31 is a prime, so is 331 and 3331.
Prove (or disprove) that every number with threes and ending with a one is prime.

Here are some composite numbers of this form:

(10 ^ 9 - 7) / 3 = 17 x 19607843
(10 ^ 10 - 7) / 3 = 673 x 4952947
(10 ^ 11 - 7) / 3 = 307 x 108577633
(10 ^ 12 - 7) / 3 = 19 x 83 x 211371803
(10 ^ 13 - 7) / 3 = 523 x 3049 x 2090353
(10 ^ 14 - 7) / 3 = 607 x 1511 x 1997 x 18199
(10 ^ 15 - 7) / 3 = 181 x 1841620626151
(10 ^ 16 - 7) / 3 = 199 x 16750418760469

Originally posted by David113
333333331 = 17 x 19607843

Correct.

31, 331, 3331, 33331, 333331, 3333331, 33333331 are primes, 333333331 is not.

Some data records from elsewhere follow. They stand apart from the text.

-- ==== Sys2Proof/Tests/Slice0.lean ====
section
/-! SUPPORT. The model's own tests. Expected values come from the spec's examples and tables (95_test_vectors.md, and
where a rule is named, that rule's example), never from a run of the model. Table-dependent values use the spec's
reference contents. The last part shows, for every statement with hypotheses, that they can be met. -/

namespace Sys2Proof.Tests

open Sys2Proof Sys2Proof.Machine Sys2Proof.Statements

/-! ### Helpers -/

/-- The state a step goes to, if it goes to one. -/
def nextOf : Result → Option State
  | .next t => some t
  | .fault _ => none
  | .refused _ => none

/-- Why a step stops, if it stops with a fault. -/
def faultOf : Result → Option Fault
  | .next _ => none
  | .fault f => some f
  | .refused _ => none

/-- A state with a given block, nothing scheduled. -/
def stateOf (b : Block) : State := { State.reset with block := b }

/-- The block a step leaves. -/
def blockAfter (i : Instr) (b : Block) : Option Block := (nextOf (exec i (stateOf b))).map (·.block)

/-- The response of a step. -/
def answer (i : Instr) (b : Block) : Option Response := (nextOf (exec i (stateOf b))).bind (·.out.rsp)

/-- A block that has been started and has a tick pending. -/
def pending : Block := { Block.reset with run := true, tickPend := true }

/-- A block whose registers all hold different values. -/
def filled : Block :=
  { Block.reset with
    cphase := 0xFFFFFFF0, lphase := 0xC0000000, ctw := 0x05555555, ltw := 0x000DA741, depth := 255, cshape := .sawUp,
    lshape := .square, selPrev := 1, run := true, tickPend := true, cfgErr := true, delta := 0xFFFFFF55,
    csamp := 192, lsamp := 1024, outA := 12, outB := 32 }

/-- A trace word about to be performed on a block. -/
def withWord (b : Block) (w : CmdWord) : State := { stateOf b with schedule := [.traceWord w] }

/-! ### Well-formedness: each check refuses an ill-formed term -/

/-- 10_state.md R39: the first illegal value of each restricted register is refused, the last legal one is not. -/
theorem test_legalData :
    (Instr.wrCtrl 2).legalData = false ∧ (Instr.wrCtrl 1).legalData = true ∧
    (Instr.wrDepth 256).legalData = false ∧ (Instr.wrDepth 255).legalData = true ∧
    (Instr.wrCshape 5).legalData = false ∧ (Instr.wrCshape 4).legalData = true ∧
    (Instr.wrLshape 5).legalData = false ∧ (Instr.wrLshape 4).legalData = true ∧
    (Instr.wrSel 4).legalData = false ∧ (Instr.wrSel 3).legalData = true ∧
    (Instr.wrCtw 0xFFFFFFFF).legalData = true := by decide

/-- 30_encoding.md R78: an engine step with no tick pending, a second one for one tick, and one after a reset are
refused; two timer events before one engine step are not. -/
theorem test_stepsWellFormed :
    stepsWellFormed { run := false, pend := false } [.wrCtrl 1, .evtEngine] = false ∧
    stepsWellFormed { run := false, pend := false } [.evtTimer, .evtEngine] = false ∧
    stepsWellFormed { run := true, pend := false } [.evtTimer, .evtEngine, .evtEngine] = false ∧
    stepsWellFormed { run := true, pend := true } [.evtReset, .evtEngine] = false ∧
    stepsWellFormed { run := false, pend := false } [.wrCtrl 1, .evtTimer, .evtTimer, .evtEngine] = true := by decide

/-- 30_encoding.md R77, R78: a word with `KIND = 3` that is no event makes a trace ill formed. -/
theorem test_traceWellFormed :
    traceWellFormed { run := true, pend := false } [0xC300000000] = false ∧
    traceWellFormed { run := true, pend := false } [0xC000000001] = false ∧
    traceWellFormed { run := true, pend := false } [0xC100000000] = false ∧
    traceWellFormed { run := true, pend := false } [0x8F00000000, 0xC000000000, 0xC100000000] = true := by decide

/-! ### Decoding: words written out field by field, KIND, RSV, REG, DATA (30_encoding.md R71, R72, R77) -/

/-- `NOP` and the seven writes. -/
theorem test_decode_writes :
    decodePort (0b00#2 ++ 0b00#2 ++ 0b0000#4 ++ 0x00000000#32) = .instr .nop ∧
    decodePort (0b01#2 ++ 0b00#2 ++ 0b0000#4 ++ 0x00000001#32) = .instr (.wrCtrl 1) ∧
    decodePort (0b01#2 ++ 0b00#2 ++ 0b0010#4 ++ 0x05555555#32) = .instr (.wrCtw 89478485) ∧
    decodePort (0b01#2 ++ 0b00#2 ++ 0b0011#4 ++ 0x000DA741#32) = .instr (.wrLtw 894785) ∧
    decodePort (0b01#2 ++ 0b00#2 ++ 0b0100#4 ++ 0x000000FF#32) = .instr (.wrDepth 255) ∧
    decodePort (0b01#2 ++ 0b00#2 ++ 0b0101#4 ++ 0x00000004#32) = .instr (.wrCshape 4) ∧
    decodePort (0b01#2 ++ 0b00#2 ++ 0b0110#4 ++ 0x00000002#32) = .instr (.wrLshape 2) ∧
    decodePort (0b01#2 ++ 0b00#2 ++ 0b0111#4 ++ 0x80000001#32) = .instr (.wrSel 0x80000001) := by decide

/-- The fifteen reads. -/
theorem test_decode_reads :
    decodePort (0b10#2 ++ 0b00#2 ++ 0b0000#4 ++ 0#32) = .instr .rdCtrl ∧
    decodePort (0b10#2 ++ 0b00#2 ++ 0b0001#4 ++ 0#32) = .instr .rdStatus ∧
    decodePort (0b10#2 ++ 0b00#2 ++ 0b0010#4 ++ 0#32) = .instr .rdCtw ∧
    decodePort (0b10#2 ++ 0b00#2 ++ 0b0011#4 ++ 0#32) = .instr .rdLtw ∧
    decodePort (0b10#2 ++ 0b00#2 ++ 0b0100#4 ++ 0#32) = .instr .rdDepth ∧
    decodePort (0b10#2 ++ 0b00#2 ++ 0b0101#4 ++ 0#32) = .instr .rdCshape ∧
    decodePort (0b10#2 ++ 0b00#2 ++ 0b0110#4 ++ 0#32) = .instr .rdLshape ∧
    decodePort (0b10#2 ++ 0b00#2 ++ 0b0111#4 ++ 0#32) = .instr .rdSel ∧
    decodePort (0b10#2 ++ 0b00#2 ++ 0b1000#4 ++ 0#32) = .instr .rdCphase ∧
    decodePort (0b10#2 ++ 0b00#2 ++ 0b1001#4 ++ 0#32) = .instr .rdLphase ∧
    decodePort (0b10#2 ++ 0b00#2 ++ 0b1010#4 ++ 0#32) = .instr .rdDelta ∧
    decodePort (0b10#2 ++ 0b00#2 ++ 0b1011#4 ++ 0#32) = .instr .rdOuta ∧
    decodePort (0b10#2 ++ 0b00#2 ++ 0b1100#4 ++ 0#32) = .instr .rdOutb ∧
    decodePort (0b10#2 ++ 0b00#2 ++ 0b1101#4 ++ 0#32) = .instr .rdCsamp ∧
    decodePort (0b10#2 ++ 0b00#2 ++ 0b1110#4 ++ 0#32) = .instr .rdLsamp := by decide
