-- ==== Sys2Proof/Certificates/Slice0/Obligations.lean ====
section
/-! DEFINITION. The statements for the provers. Each docstring names the rules of spec/ it formalises; where a clause is the
spec's own decision (D<n> of spec/92_eei_decisions.md), its general knowledge (G<n> of spec/93_implementation_defined.md) or the
model's choice (assumption log), the docstring says so. -/

open Sys2Proof Sys2Proof.Machine

/-! ## Encoding -/

/-- Words written out bit by bit from R107 decode to their instructions, at least one of every family (opcode values: spec
decision D2, general knowledge G1). -/
def Obligations.WrittenOutWordsDecode : Prop :=
  decodeWord 0b0000_0001_0010_0011#16 = .instr (.sys 0x123) ∧
  decodeWord 0b0000_0000_1110_0000#16 = .instr .cls ∧
  decodeWord 0b0000_0000_1110_1110#16 = .instr .ret ∧
  decodeWord 0b0001_1010_1011_1100#16 = .instr (.jp 0xABC) ∧
  decodeWord 0b0011_0010_0001_0000#16 = .instr (.seImm 2 0x10) ∧
  decodeWord 0b0110_1010_1111_1111#16 = .instr (.ldImm 10 0xFF) ∧
  decodeWord 0b1000_0000_0001_0100#16 = .instr (.addReg 0 1) ∧
  decodeWord 0b1000_0000_0001_1110#16 = .instr (.shl 0 1) ∧
  decodeWord 0b1101_0001_0010_0101#16 = .instr (.drn 1 2 5) ∧
  decodeWord 0b1110_0101_1001_1110#16 = .instr (.skp 5) ∧
  decodeWord 0b1111_0010_0000_0111#16 = .instr (.ldVxDT 2) ∧
  decodeWord 0b1111_0001_0011_0011#16 = .instr (.ldB 1) ∧
  decodeWord 0b1000_0000_0000_1000#16 = .invalid 0x8008

/-- R101 to R107: decoding the word of a well-formed instruction gives it back, with every operand, and decoding its bytes in
memory order leaves the bytes after them (opcode values: D2). -/
def Obligations.DecodeInvertsEncode : Prop :=
  ∀ i : Instr, i.wf = true →
    decodeWord (encode i) = .instr i ∧ ∀ rest, decodeBytes (encodeBytes i ++ rest) = .ok i rest

/-- R109: two words decode to the same instruction only if they differ in bits it ignores; the encoder gives the word with the
ignored bits clear, and what decodes is well-formed (opcode values: D2). -/
def Obligations.EncodeInvertsDecode : Prop :=
  ∀ (w : Word) (i : Instr), decodeWord w = .instr i → i.wf = true ∧ encode i = w &&& usedBits i

/-- R106 and R107: a word that a row of the opcode map matches decodes to that row's instruction; a word of the 0 group that
neither `CLS` nor `RET` matches is `SYS`; any other word is `Invalid` and carries itself (opcode values: D2, D3, D4). -/
def Obligations.DecodeFollowsOpcodeMap : Prop :=
  (∀ w : Word, ∀ r ∈ opcodeMap, w &&& r.mask = r.pattern → decodeWord w = .instr (r.build w)) ∧
  (∀ w : Word, (∀ r ∈ opcodeMap, w &&& r.mask ≠ r.pattern) →
    decodeWord w = if w &&& 0xF000 = 0 then .instr (.sys (BitVec.ofNat 12 (w.toNat % 4096))) else .invalid w)

/-- The set of R108: the words that decode to `Invalid` are those of groups 8, E and F that no row names (values: D2, D4). The
counts R108 gives are not claimed here. -/
def Obligations.InvalidWordsAreThoseListed : Prop :=
  ∀ w : Word, decodeWord w = .invalid w ↔
    (w.toNat / 4096 = 0x8 ∧ (w.toNat % 16 ∈ [0x8, 0x9, 0xA, 0xB, 0xC, 0xD, 0xF])) ∨
    (w.toNat / 4096 = 0xE ∧ w.toNat % 256 ∉ [0x9E, 0xA1]) ∨
    (w.toNat / 4096 = 0xF ∧ w.toNat % 256 ∉ [0x07, 0x0A, 0x15, 0x18, 0x1E, 0x29, 0x33, 0x55, 0x65])

/-! ## The step -/

/-- R71: the instruction word at an address is the byte there times 256 plus the byte after it. -/
def Obligations.InstructionWordsAreBigEndian : Prop :=
  ∀ (m : Memory) (a : Nat), (m.readWord a).toNat = (m.read a).toNat * 256 + (m.read (a + 1)).toNat

/-- R71, R130: a running core whose two bytes at PC decode, high byte first, to an instruction executes it: the step is `exec` of
that instruction at that state, with nothing added around it. -/
def Obligations.StepRunsTheDecodedInstruction : Prop :=
  ∀ (s : State) (i : Instr), s.run = .running → s.pc.toNat + 1 ≤ 0xFFF →
    decodeBytes [s.mem.read s.pc.toNat, s.mem.read (s.pc.toNat + 1)] = .ok i [] → step s = exec i s

/-- R73, R133: a fetch outside memory raises with the first byte address out of range and no word (information: D28; that the
state is otherwise unchanged: D17). -/
def Obligations.FetchOutOfBoundsRaises : Prop :=
  ∀ s : State, s.run = .running →
    (s.pc.toNat > 0xFFF → step s = .next { s with run := .faulted (.memoryOutOfBounds s.pc.toNat none) }) ∧
    (s.pc.toNat = 0xFFF → step s = .next { s with run := .faulted (.memoryOutOfBounds 0x1000 none) })

/-- R134: an invalid word raises with its address and the word; PC does not advance and nothing else changes (D17). -/
def Obligations.InvalidWordRaises : Prop :=
  ∀ s : State, s.run = .running → s.pc.toNat + 1 ≤ 0xFFF →
    decodeWord (wordOfBytes (s.mem.read s.pc.toNat) (s.mem.read (s.pc.toNat + 1))) =
      .invalid (wordOfBytes (s.mem.read s.pc.toNat) (s.mem.read (s.pc.toNat + 1))) →
    step s = .next { s with
      run := .faulted (.invalidOpcode s.pc (wordOfBytes (s.mem.read s.pc.toNat) (s.mem.read (s.pc.toNat + 1)))) }

/-- R131, R346 (D17, D26): a faulted core changes nothing at a step and returns its condition again, and no transaction but a
successful `load` leaves the fault. That the repeated step is the outcome `fault` is the model's choice (assumption log 1). -/
def Obligations.FaultedCoreRepeatsUntilLoad : Prop :=
  ∀ (s : State) (f : Fault), s.run = .faulted f →
    step s = .fault f ∧ s.stepTransaction = (s, .fatal f) ∧
    (∀ a : Transaction, (s.perform a).1.run = .faulted f ∨
      ∃ rom, a = .load rom ∧ rom.length ≤ 3584 ∧ (s.perform a).1.run = .running)

/-- R302, R132, R303 (D16): the executing step of `LD Vx, K` samples no key and writes no register: it starts the wait. A waiting
core with no key pressed changes nothing and reports that it waits; with keys pressed it stores the least number into Vx, moves PC
past the instruction, runs again and reports `Ok`. -/
def Obligations.KeyWaitStartsThenTakesTheLeastKey : Prop :=
  ∀ (s : State) (x : RegIndex),
    exec (.ldVxK x) s = .next { s with run := .awaitingKey x } ∧
    (s.run = .awaitingKey x → (∀ k : Fin 16, s.keys[k] = false) → s.stepTransaction = (s, .waitingForKey)) ∧
    (s.run = .awaitingKey x → ∀ k : Fin 16, s.keys[k] = true → (∀ j : Fin 16, j < k → s.keys[j] = false) →
      s.stepTransaction =
        ({ s with v := s.v.set x (BitVec.ofNat 8 k.val), pc := s.pc + 2, run := .running }, .ok))

/-- R130, R131, R137: every instruction answers a next state, whatever the state; the outcome `fault` comes exactly from a core
that is already faulted (the model's choice, assumption log 1) and nothing is refused; and the result of a step is `Ok`,
`WaitingForKey` or `Fatal(E, info)` by the run state it leaves (assumption log 11). -/
def Obligations.StepAlwaysAnswersAndReportsItsResult : Prop :=
  (∀ (i : Instr) (s : State), ∃ t, exec i s = .next t) ∧
  (∀ (s : State) (f : Fault), step s = .fault f ↔ s.run = .faulted f) ∧
  (∀ (s : State) (r : Refusal), step s ≠ .refused r) ∧
  (∀ s t : State, step s = .next t →
    (t.run = .running → s.stepTransaction = (t, .ok)) ∧
    (∀ x, t.run = .awaitingKey x → s.stepTransaction = (t, .waitingForKey)) ∧
    (∀ f, t.run = .faulted f → s.stepTransaction = (t, .fatal f)))

/-- R18, R136, R344, R345 (D17): the step in which a fatal condition appears changes the run state and nothing else, PC
included. -/
def Obligations.FatalStepChangesOnlyTheRunState : Prop :=
  ∀ (s t : State) (f : Fault), step s = .next t → t.run = .faulted f →
    s.run = .running ∧ t = { s with run := .faulted f }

Once, before computers and mechanical calculators, there was a conjecture that every number started with a number of threes, ending with a one was a prime until, with great effort, 333333331 was factorized, and therefore, the conjecture was disproven.

Originally posted by FabianFnas
Correct.

31, 331, 3331, 33331, 333331, 3333331, 33333331 are primes, 333333331 is not.

Once, before computers and mechanical calculators, there was a conjecture that every number started with a number of threes, ending with a one was a prime until, with great effort, 333333331 was factorized, and therefore, the conjecture was disproven.

Interesting.

I find this hard to believe, since it is easy to prove - without any computer - that this sequence contains a composite number.

By Fermat's Little Theorem, if p is a prime and x is an integer not divisible by p, then x ^ (p - 1) - 1 is divisible by p.

Let p = 31, x = 10. Then you get the result - 999999999999999999999999999999 (30 9's) is divisible by 31.

This means that also this number divided by 3, which is 333333333333333333333333333333, is divisible by 31; and so, 33333333333333333333333333333300 also is divisible by 31; and
so is 33333333333333333333333300 + 31 = 33333333333333333333333333333331.

so 33333333333333333333333333333331 is not prime.

Ah, the old divisibility rules are still going strong

Originally posted by David113
I find this hard to believe, since it is easy to prove - without any computer - that this sequence contains a composite number.

By Fermat's Little Theorem, if p is a prime and x is an integer not divisible by p, then x ^ (p - 1) - 1 is divisible by p.

Let p = 31, x = 10. Then you get the result - 999999999999999999999999999999 (30 9's) is divisible by ...[text shortened]... + 31 = 33333333333333333333333333333331.

so 33333333333333333333333333333331 is not prime.

And I thought im geek...

I came across this puzzle last week;

The sum of the digits of the number 37 is 10, wich has sum of digits 1.

The number 37^2=1369 has sum of digits 19, wich has sum 10, wich results to 1.

A) Prove or disprove that every power of 37 will end in 1 after taking the sum of the digits repeatedly.

B) Prove or disprove that repeatedly taking the sum of the digits of 37^n will be 10, before becoming 1, for all integers n>0.

B implies A, I know, but A is a bit easier then B.

A follows from the fact that 37 = 1 (mod 9), so 37 ^ n = 1 (mod 9).